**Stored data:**
--- START ---
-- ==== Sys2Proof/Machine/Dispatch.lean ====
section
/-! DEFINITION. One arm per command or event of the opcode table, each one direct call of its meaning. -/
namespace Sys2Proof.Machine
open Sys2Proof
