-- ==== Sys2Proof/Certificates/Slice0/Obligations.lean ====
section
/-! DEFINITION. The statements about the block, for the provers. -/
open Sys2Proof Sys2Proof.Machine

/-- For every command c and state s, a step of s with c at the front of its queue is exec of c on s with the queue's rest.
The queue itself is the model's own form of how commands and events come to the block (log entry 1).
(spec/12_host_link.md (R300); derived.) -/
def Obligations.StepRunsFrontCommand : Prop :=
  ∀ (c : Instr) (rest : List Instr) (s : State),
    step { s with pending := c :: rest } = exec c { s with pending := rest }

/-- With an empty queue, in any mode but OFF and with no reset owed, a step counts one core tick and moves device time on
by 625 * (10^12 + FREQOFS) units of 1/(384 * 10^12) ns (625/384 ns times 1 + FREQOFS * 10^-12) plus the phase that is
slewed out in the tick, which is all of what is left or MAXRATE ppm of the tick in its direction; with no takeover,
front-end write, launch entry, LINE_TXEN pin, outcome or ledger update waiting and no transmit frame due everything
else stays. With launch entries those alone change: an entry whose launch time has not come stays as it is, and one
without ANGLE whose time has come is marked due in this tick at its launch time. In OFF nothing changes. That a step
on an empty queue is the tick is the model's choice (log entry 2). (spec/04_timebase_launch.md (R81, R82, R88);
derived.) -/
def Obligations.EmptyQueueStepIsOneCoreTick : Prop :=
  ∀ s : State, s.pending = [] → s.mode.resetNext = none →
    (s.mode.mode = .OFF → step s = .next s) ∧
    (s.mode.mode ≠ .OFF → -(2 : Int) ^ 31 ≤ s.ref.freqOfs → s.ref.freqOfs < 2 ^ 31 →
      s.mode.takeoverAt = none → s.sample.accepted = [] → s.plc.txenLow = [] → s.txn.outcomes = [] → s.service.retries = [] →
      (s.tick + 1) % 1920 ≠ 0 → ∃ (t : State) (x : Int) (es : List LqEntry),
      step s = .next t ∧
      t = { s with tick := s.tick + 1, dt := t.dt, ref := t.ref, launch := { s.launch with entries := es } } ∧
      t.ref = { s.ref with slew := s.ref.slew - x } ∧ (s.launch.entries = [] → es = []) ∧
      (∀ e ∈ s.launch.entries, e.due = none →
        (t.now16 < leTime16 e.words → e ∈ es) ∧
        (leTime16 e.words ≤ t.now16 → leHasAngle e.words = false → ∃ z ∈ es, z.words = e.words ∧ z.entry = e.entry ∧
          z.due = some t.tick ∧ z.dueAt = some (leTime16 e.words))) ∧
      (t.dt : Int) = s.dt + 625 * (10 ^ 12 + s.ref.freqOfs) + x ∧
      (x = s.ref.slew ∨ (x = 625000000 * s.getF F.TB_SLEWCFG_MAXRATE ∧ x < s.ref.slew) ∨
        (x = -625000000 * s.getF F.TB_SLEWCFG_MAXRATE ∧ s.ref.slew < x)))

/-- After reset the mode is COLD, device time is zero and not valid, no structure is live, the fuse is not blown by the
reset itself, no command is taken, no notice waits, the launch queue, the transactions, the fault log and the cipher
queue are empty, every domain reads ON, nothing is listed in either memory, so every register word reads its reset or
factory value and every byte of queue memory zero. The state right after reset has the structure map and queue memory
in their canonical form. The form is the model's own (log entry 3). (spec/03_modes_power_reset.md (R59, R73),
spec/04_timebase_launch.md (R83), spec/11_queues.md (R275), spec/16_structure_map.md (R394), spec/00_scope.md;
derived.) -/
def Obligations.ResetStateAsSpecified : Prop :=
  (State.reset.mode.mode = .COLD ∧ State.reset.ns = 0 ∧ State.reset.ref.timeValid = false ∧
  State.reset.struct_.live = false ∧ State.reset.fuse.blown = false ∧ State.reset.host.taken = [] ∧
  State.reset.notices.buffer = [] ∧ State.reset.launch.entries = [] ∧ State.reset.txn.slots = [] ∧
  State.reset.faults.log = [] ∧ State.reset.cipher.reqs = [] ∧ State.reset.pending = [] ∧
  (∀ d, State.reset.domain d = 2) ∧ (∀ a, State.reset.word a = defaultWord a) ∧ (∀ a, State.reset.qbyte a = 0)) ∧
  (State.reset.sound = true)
--- END ---
--- START ---
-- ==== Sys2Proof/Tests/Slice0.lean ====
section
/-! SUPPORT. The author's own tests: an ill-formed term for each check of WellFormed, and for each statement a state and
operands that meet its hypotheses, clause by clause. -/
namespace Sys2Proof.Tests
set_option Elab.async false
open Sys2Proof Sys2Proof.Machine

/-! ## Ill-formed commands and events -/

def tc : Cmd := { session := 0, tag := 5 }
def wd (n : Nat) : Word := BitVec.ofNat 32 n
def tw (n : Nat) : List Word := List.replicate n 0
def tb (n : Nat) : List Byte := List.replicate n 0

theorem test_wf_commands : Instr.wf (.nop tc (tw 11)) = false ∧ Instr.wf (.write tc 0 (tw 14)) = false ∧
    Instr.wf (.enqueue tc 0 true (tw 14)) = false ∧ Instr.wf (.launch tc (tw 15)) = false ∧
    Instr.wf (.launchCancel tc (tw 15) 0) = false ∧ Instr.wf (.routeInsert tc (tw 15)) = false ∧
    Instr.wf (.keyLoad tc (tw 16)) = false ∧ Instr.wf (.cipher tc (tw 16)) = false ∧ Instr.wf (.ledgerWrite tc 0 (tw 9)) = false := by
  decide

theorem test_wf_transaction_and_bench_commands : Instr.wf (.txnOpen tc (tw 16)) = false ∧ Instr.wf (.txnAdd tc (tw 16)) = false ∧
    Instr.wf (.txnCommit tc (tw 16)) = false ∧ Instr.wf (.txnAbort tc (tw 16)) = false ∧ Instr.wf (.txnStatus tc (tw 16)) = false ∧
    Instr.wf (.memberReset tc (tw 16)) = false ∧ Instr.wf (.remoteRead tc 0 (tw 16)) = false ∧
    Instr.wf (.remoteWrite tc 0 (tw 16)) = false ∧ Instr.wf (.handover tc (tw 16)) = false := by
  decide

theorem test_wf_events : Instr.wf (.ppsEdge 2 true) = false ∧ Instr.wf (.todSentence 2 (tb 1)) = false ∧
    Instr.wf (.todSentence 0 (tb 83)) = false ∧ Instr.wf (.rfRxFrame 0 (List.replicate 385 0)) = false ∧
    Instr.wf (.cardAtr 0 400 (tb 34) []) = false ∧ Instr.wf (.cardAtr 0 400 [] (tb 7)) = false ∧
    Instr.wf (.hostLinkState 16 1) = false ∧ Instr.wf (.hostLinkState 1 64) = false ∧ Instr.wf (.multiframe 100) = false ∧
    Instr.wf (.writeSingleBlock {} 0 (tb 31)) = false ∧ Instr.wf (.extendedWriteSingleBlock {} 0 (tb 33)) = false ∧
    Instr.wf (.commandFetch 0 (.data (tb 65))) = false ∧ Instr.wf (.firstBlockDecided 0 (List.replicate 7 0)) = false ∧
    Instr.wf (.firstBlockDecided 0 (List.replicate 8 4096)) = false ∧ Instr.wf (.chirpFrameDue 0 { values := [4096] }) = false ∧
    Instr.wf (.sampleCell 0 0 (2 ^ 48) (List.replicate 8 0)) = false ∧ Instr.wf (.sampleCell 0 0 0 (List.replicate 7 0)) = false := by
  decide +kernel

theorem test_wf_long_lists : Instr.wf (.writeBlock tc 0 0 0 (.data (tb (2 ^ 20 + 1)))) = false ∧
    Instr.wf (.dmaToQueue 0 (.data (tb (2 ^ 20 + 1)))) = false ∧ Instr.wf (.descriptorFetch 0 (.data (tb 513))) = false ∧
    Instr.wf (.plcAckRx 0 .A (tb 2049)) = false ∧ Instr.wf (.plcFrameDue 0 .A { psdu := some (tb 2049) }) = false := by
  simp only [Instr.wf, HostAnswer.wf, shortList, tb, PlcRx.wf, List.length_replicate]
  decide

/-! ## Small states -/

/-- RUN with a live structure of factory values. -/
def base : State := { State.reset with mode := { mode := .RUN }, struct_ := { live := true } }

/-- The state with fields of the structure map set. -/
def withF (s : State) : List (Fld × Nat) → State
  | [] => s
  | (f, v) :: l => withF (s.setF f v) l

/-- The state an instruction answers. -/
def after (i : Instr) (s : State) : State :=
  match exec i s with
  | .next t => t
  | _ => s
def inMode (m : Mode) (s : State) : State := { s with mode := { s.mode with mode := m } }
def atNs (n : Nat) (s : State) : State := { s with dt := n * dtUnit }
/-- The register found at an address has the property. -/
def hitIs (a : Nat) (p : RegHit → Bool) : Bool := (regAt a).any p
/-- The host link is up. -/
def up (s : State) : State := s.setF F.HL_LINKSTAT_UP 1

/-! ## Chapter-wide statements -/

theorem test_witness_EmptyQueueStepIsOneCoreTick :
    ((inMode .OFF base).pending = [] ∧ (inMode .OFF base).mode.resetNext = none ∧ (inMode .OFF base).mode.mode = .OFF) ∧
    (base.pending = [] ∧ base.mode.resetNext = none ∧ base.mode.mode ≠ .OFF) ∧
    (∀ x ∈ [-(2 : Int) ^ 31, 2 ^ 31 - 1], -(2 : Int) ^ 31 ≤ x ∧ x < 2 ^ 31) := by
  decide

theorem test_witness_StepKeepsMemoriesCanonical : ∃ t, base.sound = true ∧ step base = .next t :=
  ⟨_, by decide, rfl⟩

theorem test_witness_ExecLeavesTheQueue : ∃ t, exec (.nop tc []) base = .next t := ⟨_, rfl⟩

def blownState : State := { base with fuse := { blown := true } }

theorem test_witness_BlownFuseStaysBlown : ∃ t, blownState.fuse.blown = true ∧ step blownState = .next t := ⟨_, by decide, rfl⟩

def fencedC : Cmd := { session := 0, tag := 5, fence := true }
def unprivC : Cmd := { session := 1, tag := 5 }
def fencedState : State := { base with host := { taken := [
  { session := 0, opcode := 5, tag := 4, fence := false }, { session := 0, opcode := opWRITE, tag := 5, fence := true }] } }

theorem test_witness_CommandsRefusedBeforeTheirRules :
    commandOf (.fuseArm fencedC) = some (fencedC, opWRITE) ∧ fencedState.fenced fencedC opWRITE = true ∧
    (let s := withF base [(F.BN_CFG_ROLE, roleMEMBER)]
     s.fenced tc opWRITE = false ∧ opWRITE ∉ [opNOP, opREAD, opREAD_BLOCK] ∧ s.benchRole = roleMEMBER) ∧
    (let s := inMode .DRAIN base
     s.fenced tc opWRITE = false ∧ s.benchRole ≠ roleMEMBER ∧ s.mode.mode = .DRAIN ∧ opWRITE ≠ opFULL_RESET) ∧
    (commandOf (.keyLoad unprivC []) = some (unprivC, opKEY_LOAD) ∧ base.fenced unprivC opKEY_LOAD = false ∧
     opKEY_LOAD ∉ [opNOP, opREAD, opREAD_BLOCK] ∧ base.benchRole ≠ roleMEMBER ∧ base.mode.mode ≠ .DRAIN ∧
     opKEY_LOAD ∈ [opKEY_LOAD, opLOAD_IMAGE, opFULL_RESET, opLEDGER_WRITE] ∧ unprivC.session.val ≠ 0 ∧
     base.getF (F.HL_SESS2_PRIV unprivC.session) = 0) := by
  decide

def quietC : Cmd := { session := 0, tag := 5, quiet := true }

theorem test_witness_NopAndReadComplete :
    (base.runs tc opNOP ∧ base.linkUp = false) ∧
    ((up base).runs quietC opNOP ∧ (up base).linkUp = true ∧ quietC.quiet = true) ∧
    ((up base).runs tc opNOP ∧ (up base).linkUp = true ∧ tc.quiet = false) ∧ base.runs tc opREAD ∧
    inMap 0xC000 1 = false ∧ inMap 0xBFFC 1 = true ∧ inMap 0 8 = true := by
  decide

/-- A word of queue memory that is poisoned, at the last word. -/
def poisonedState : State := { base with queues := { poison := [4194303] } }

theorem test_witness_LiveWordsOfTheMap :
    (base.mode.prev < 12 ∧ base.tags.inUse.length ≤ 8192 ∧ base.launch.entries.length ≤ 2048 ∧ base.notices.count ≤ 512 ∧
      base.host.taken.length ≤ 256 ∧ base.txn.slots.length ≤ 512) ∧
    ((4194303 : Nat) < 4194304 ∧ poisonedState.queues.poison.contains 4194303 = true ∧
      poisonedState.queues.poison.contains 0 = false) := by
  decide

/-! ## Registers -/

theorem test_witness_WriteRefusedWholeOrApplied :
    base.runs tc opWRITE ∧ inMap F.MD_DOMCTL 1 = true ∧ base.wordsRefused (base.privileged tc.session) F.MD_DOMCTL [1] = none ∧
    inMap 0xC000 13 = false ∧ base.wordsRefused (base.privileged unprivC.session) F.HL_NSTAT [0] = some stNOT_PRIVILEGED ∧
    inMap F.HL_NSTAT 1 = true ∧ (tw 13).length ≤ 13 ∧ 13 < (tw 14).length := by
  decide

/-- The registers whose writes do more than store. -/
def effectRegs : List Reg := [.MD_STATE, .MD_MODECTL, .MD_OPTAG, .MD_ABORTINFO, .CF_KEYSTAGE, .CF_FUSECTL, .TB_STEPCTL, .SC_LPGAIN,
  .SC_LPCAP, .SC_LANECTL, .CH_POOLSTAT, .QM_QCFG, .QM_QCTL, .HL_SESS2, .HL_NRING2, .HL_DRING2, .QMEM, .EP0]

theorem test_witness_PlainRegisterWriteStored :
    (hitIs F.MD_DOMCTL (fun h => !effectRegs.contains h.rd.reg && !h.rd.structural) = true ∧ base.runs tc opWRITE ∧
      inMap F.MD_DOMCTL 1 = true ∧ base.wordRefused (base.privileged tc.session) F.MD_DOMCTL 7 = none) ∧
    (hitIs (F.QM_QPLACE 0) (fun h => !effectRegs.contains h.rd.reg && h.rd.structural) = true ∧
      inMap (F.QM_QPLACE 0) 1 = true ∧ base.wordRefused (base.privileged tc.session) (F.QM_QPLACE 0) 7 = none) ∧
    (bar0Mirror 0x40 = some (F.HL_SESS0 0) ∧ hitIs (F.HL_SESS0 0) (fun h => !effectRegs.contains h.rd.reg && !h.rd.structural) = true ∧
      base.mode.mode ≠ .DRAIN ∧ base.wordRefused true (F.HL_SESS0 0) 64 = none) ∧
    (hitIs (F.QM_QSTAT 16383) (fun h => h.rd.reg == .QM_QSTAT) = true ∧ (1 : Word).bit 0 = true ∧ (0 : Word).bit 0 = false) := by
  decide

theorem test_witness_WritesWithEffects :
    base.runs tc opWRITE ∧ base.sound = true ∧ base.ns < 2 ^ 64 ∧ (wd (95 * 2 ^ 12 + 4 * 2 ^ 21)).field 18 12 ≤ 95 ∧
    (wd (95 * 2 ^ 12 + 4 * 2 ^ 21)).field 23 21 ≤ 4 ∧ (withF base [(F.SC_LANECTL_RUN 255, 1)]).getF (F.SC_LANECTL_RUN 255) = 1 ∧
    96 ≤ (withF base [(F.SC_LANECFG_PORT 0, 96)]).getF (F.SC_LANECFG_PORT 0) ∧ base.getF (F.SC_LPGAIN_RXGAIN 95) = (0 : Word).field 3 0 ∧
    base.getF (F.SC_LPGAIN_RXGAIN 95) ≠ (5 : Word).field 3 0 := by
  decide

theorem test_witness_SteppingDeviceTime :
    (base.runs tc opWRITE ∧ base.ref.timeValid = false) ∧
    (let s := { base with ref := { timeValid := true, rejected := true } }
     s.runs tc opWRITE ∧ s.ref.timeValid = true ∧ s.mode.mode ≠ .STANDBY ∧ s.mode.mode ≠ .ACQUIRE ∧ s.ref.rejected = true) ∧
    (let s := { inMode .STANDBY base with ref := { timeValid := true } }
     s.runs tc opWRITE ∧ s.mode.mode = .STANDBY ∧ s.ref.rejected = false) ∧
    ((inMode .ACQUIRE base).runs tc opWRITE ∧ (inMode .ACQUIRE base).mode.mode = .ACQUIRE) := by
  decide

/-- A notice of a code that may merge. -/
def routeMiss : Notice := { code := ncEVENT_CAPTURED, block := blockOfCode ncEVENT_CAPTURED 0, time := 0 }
--- END ---
--- START ---
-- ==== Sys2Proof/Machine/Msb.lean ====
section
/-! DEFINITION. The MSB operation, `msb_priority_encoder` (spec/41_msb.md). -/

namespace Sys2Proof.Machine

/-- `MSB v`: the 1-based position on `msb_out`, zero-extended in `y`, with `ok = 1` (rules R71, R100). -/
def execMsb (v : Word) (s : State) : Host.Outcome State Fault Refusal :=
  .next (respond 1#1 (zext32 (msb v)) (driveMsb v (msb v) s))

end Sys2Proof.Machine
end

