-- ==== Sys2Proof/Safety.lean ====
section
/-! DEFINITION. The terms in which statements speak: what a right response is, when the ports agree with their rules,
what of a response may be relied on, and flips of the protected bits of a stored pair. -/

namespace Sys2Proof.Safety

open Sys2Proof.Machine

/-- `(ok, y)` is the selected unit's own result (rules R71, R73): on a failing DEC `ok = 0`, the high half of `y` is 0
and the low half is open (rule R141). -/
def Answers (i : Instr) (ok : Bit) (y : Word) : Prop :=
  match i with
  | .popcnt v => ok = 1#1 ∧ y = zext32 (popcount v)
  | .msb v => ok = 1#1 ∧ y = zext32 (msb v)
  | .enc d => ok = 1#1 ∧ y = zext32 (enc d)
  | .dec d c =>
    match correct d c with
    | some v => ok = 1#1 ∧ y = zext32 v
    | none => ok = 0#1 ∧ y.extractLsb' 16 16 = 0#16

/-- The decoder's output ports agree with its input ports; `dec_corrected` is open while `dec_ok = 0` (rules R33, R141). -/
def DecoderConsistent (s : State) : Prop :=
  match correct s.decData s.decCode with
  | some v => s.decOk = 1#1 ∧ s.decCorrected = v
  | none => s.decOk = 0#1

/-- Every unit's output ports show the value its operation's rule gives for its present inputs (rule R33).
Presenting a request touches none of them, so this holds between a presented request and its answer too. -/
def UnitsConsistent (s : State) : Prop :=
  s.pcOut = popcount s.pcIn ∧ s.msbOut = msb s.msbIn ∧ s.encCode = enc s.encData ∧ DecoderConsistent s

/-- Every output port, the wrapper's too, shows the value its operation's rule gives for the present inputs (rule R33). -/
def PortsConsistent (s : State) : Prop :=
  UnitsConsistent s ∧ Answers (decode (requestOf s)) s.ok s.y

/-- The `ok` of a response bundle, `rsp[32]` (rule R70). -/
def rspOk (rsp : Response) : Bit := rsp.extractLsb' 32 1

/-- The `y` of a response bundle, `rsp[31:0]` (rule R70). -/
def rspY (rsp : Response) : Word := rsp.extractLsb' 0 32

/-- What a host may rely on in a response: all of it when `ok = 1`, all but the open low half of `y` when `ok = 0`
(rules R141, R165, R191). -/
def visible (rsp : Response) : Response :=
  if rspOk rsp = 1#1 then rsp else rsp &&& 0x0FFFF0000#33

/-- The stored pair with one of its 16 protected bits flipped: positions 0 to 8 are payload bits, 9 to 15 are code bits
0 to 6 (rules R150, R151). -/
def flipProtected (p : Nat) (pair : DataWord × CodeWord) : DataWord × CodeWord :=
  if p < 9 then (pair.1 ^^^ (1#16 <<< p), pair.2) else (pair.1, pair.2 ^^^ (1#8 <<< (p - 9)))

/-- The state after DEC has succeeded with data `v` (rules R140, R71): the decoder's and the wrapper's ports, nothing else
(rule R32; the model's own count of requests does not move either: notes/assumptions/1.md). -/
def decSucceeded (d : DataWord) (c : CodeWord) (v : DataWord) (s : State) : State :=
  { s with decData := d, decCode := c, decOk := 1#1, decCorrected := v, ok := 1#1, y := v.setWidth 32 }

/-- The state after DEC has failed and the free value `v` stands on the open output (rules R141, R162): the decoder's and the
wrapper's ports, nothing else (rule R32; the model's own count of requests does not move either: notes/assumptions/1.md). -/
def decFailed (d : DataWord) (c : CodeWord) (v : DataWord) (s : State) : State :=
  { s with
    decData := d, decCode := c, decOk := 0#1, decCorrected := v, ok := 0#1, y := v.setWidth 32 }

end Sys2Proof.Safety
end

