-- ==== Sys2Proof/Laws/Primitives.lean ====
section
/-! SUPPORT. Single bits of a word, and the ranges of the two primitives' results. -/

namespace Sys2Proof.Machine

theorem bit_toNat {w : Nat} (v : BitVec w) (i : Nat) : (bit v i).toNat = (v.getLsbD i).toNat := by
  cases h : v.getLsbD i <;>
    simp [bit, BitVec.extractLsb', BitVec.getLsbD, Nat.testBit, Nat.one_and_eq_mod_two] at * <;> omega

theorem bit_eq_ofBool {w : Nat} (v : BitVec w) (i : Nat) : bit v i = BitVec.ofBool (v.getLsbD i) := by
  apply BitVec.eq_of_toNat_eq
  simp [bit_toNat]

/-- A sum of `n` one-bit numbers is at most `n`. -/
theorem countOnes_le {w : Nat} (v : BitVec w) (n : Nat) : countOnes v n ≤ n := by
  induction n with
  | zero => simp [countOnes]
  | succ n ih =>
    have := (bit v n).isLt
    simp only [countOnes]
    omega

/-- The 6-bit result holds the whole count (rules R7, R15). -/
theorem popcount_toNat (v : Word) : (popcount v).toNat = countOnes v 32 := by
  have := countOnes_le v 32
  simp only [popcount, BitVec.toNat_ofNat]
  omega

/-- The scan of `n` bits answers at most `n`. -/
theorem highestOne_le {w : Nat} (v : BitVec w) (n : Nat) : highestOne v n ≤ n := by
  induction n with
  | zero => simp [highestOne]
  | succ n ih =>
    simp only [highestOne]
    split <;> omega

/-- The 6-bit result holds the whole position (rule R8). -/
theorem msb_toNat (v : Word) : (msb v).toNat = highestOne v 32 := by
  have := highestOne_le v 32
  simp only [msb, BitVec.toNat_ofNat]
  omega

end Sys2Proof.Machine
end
--- END ---
**Problem:** Your answer should be the lines above from the one containing "set_option Elab.async false" through the one containing "Instr.wf (.enqueue tc", copied exactly and with both ends kept.

**Solution:**
set_option Elab.async false
open Sys2Proof Sys2Proof.Machine

/-! ## Ill-formed commands and events -/

def tc : Cmd := { session := 0, tag := 5 }
def wd (n : Nat) : Word := BitVec.ofNat 32 n
def tw (n : Nat) : List Word := List.replicate n 0
def tb (n : Nat) : List Byte := List.replicate n 0

theorem test_wf_commands : Instr.wf (.nop tc (tw 11)) = false ∧ Instr.wf (.write tc 0 (tw 14)) = false ∧
    Instr.wf (.enqueue tc 0 true (tw 14)) = false ∧ Instr.wf (.launch tc (tw 15)) = false ∧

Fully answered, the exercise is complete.